# [WORK ORDER]
From the line that contains "AnswersOk (.regWr h" through the line that contains "kRegWrb 0 0 [] ∧", output every line of the listing below exactly and leave out all the rest.

# [DATA SHOWN]
-- ==== Sys2Proof/Certificates/Slice0/Obligations.lean ====
section
/-! DEFINITION. The statements for the provers: what the commands of the module do, by the rules of the spec. -/
open Sys2Proof Sys2Proof.Machine

/-! ### The machine -/

/-- With a command at the front of the queue, a step is `exec` of it with the queue's rest. An empty queue with the hub off
leaves the state as it is: the model's choice of log entry 1. -/
def Obligations.StepRunsFrontCommand : Prop :=
  (∀ (c : Instr) (rest : List Instr) (s : State), s.pending = c :: rest → step s = exec c { s with pending := rest }) ∧
    ∀ s : State, s.pending = [] → domOn s 16 = false → step s = .next s

/-- No command faults and none is refused, in any state. -/
def Obligations.EveryCommandAnswersNext : Prop := ∀ (i : Instr) (s : State), ∃ t, exec i s = .next t

/-- What reset leaves. The bytes of memory are the model's choice where the spec gives none (log entry 4). -/
def Obligations.ResetState : Prop :=
  (∀ a, State.reset.rd a = regDefault a) ∧ (∀ pa, State.reset.byte pa = 0) ∧ Memory.wf State.reset = true ∧
    Registers.wf State.reset = true ∧ bootState State.reset = 0 ∧ fatalLatched State.reset = false ∧
    (∀ c, ctxState State.reset c = ctxEmpty) ∧ State.reset.fld aGfwState 2 0 = 1 ∧ State.reset.bit aGfwCtl 0 = true ∧
    State.reset.pending = []

/-- The canonical form of memory and registers is an invariant of every step, from every state. -/
def Obligations.StepKeepsCanonicalForm : Prop :=
  ∀ s t : State, Memory.wf s = true → Registers.wf s = true → step s = .next t → Memory.wf t = true ∧ Registers.wf t = true

/-- Commands are taken first in, first out, whatever they do. -/
def Obligations.StepTakesOneCommand : Prop := ∀ s t : State, step s = .next t → t.pending = s.pending.tail

/-! ### Host messages -/

/-- Host messages that are not applied. -/
def Obligations.UnappliedHostMessages : Prop :=
  ∀ (i : Instr) (h : HostHdr) (k : HostKind) (s : State), hostPart i = some (h, k) →
    (hostOpen s = false → exec i s = .next s) ∧
    (hostOpen s = true → ∃ kind, let answer (st : Status) := (accepted s h).complete (keyOf h) kind k.ctxOf st 0 []
      (h.x15 ≠ s.x15Host → exec i s = .next (answer .hostSelect)) ∧
      (h.x15 = s.x15Host → h.rsvd ≠ 0 ∨ h.chField ≠ h.ch → exec i s = .next (answer .format)) ∧
      (h.x15 = s.x15Host → h.rsvd = 0 → h.chField = h.ch → ctxPrivileged s h.ch = false → bootState s ≠ bootReady → k ≠ .reg →
        exec i s = .next (answer .state)))

/-- Isolation of command channels (R528). -/
def Obligations.ContextChannelIsolation : Prop :=
  ∀ (i : Instr) (h : HostHdr) (k : HostKind) (s : State), hostPart i = some (h, k) → hostOpen s = true →
    ctxPrivileged s h.ch = true → (∀ c, k = .ctx c → chanReaches s h.ch c = false) →
    (∀ a, i = .regRd h a → apertureReach s h.ch a.toNat = false) →
    ∃ t, exec i s = .next t ∧ Keeps s t [aHlkAccept h.ch, aHlkRetq] ∧ KeepsWork s t

/-- Where the module's messages to the host go (R425, R430, R433); a TOKEN is held back in those states. -/
def Obligations.MessagesToHost : Prop :=
  (∀ (s : State) (key : CplKey) (kind : Byte) (c : CtxId) (st : Status) (arg : BitVec 48) (data : List Byte),
    s.complete key kind c st arg data =
      if key.nocpl = true ∧ st = .ok then s else s.toHost (.cpl key kind c st arg data)) ∧
  (∀ (s : State) (m : HostMsg), let q : Sent := { msg := m, shadow := decide (prtState s ∈ [3, 4, 5]) }
    (hostUp s = true → s.toHost m = { s with hostOut := s.hostOut ++ [q] }) ∧
    (hostUp s = false → s.retq.length < 4096 → s.toHost m = { s with retq := s.retq ++ [q] }) ∧
    (hostUp s = false → s.retq.length = 4096 → (s.toHost m).retq = s.retq.tail ++ [q] ∧ (s.toHost m).hostOut = s.hostOut ∧
      (s.toHost m).fld aHlkRetq 31 16 = min (s.fld aHlkRetq 31 16 + 1) 65535 ∧ Keeps s (s.toHost m) [aHlkRetq])) ∧
  ∀ (s : State) (m : HostMsg), prtState s ∈ [3, 4, 5] → s.heldResults.length < 4096 →
    s.emit m = { s with heldResults := s.heldResults ++ [(s.stampNs, m)] }

/-- REG_RD, REG_WR and REG_WRB (R427, R562): writes on a register array of plain RW words. -/
def Obligations.RegisterAccess : Prop :=
  (∀ (h : HostHdr) (addr : Word) (r : RegRow) (s : State), HostAdmits s h → addr.toNat % 4 = 0 → regAt addr.toNat = some r →
    regOn s r addr.toNat = true → latchOf s (.host h.ch) = none →
    ∃ u, AnswersOk (.regRd h addr) s u h kRegRd 0 ((rcView (accepted s h) r addr.toNat (regView (accepted s h) addr.toNat)).zeroExtend 48) [] ∧
      KeepsMemory s u) ∧
  (∀ (h : HostHdr) (i : Fin 128) (v : Word) (s : State), HostAdmits s h →
    AnswersOk (.regWr h (BitVec.ofNat 32 (aGfwSyncallow i)) v) s ((accepted s h).wr (aGfwSyncallow i) v) h kRegWr 0 0 []) ∧
  (∀ (h : HostHdr) (i n : Nat) (data : List Byte) (s : State), HostAdmits s h → data.length = 4 * n → i + n ≤ 128 →
    ∃ u, AnswersOk (.regWrb h (BitVec.ofNat 32 (aGfwSyncallow i)) data) s u h kRegWrb 0 0 [] ∧
      (∀ j, j < n → (u.rd (aGfwSyncallow (i + j))).toNat = fieldAt data (4 * j) 4) ∧
      Keeps (accepted s h) u ((List.range n).map fun j => aGfwSyncallow (i + j))) ∧
  ∀ (h : HostHdr) (m n : Nat) (data : List Byte) (s : State), HostAdmits s h → data.length = 4 * (m + n) → 1 ≤ m → m ≤ 48 → n ≤ 128 →
    let first := aGfwSyncallow 0 - 4 * m
    ∃ u : State, exec (.regWrb h (BitVec.ofNat 32 first) data) s =
        .next (u.complete (keyOf h) kRegWrb 0 .access (BitVec.ofNat 48 first) []) ∧
      Keeps (accepted s h) u ((List.range n).map aGfwSyncallow) ∧
      ∀ j, j < n → (u.rd (aGfwSyncallow j)).toNat = fieldAt data (4 * (m + j)) 4

/-- R7 and R552, whole. -/
def Obligations.AccessErrors : Prop :=
  let bad (a : Nat) : Prop := a % 4 ≠ 0 ∨ regAt a = none
  let readOnly (a : Nat) : Prop := ∃ i, (i < 128 ∧ a = aHubAttrep i) ∨ (i < 512 ∧ a = aHubCert i)
  let failed (s : State) (q : Requester) (a : Nat) : State := s.report
    { accessError (masterOf q) with space := 4, addr := BitVec.ofNat 48 a }
  (∀ a : Nat, (0x1C00000 ≤ a ∧ a < 0x2000000) ∨ (0x2400000 ≤ a ∧ a < 0x3000000) ∨ (0x3080000 ≤ a ∧ a < 0x4000000) ∨ 0xA000000 ≤ a →
    bad a) ∧
  (∀ (s : State) (q : Requester) (a : Nat), bad a → regRead s q a = (failed s q a, 0, false)) ∧
  (∀ (s : State) (q : Requester) (a : Nat) (v : Word) (x : WriteArg), bad a ∨ readOnly a →
    regWrite s q a v x = (failed s q a, false)) ∧
  (∀ (h : HostHdr) (addr : Word) (s : State), HostAdmits s h → bad addr.toNat →
    exec (.regRd h addr) s = .next ((failed (accepted s h) (.host h.ch) addr.toNat).complete (keyOf h) kRegRd 0 .access 0 [])) ∧
  (∀ (h : HostHdr) (addr v : Word) (s : State), HostAdmits s h → bad addr.toNat ∨ readOnly addr.toNat →
    ∃ u : State, exec (.regWr h addr v) s = .next (u.complete (keyOf h) kRegWr 0 .access 0 []) ∧ u.regs = (accepted s h).regs ∧
      u.mem = s.mem ∧ u.reports = s.reports ++ [{ accessError 9 with space := 4, addr := BitVec.ofNat 48 addr.toNat }]) ∧
  ∀ (addr v : Word) (s : State), s.boot.island = true → addr.toNat % 4 ≠ 0 →
    (∃ u : State, exec (.i3cWrite addr v) s = .next u ∧ u.regs = s.regs ∧ u.mem = s.mem ∧
      u.reports = s.reports ++ [{ accessError 10 with space := 4, addr := BitVec.ofNat 48 addr.toNat }]) ∧
    (s.pins.i3cPtr = addr → ∃ u : State, exec .i3cRead s = .next u ∧ u.regs = s.regs ∧ u.mem = s.mem ∧ u.pins.i3cPtr = addr ∧
      u.reports = s.reports ++ [{ accessError 10 with space := 4, addr := BitVec.ofNat 48 addr.toNat }])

# [FINAL ANSWER]
    AnswersOk (.regWr h (BitVec.ofNat 32 (aGfwSyncallow i)) v) s ((accepted s h).wr (aGfwSyncallow i) v) h kRegWr 0 0 []) ∧
  (∀ (h : HostHdr) (i n : Nat) (data : List Byte) (s : State), HostAdmits s h → data.length = 4 * n → i + n ≤ 128 →
    ∃ u, AnswersOk (.regWrb h (BitVec.ofNat 32 (aGfwSyncallow i)) data) s u h kRegWrb 0 0 [] ∧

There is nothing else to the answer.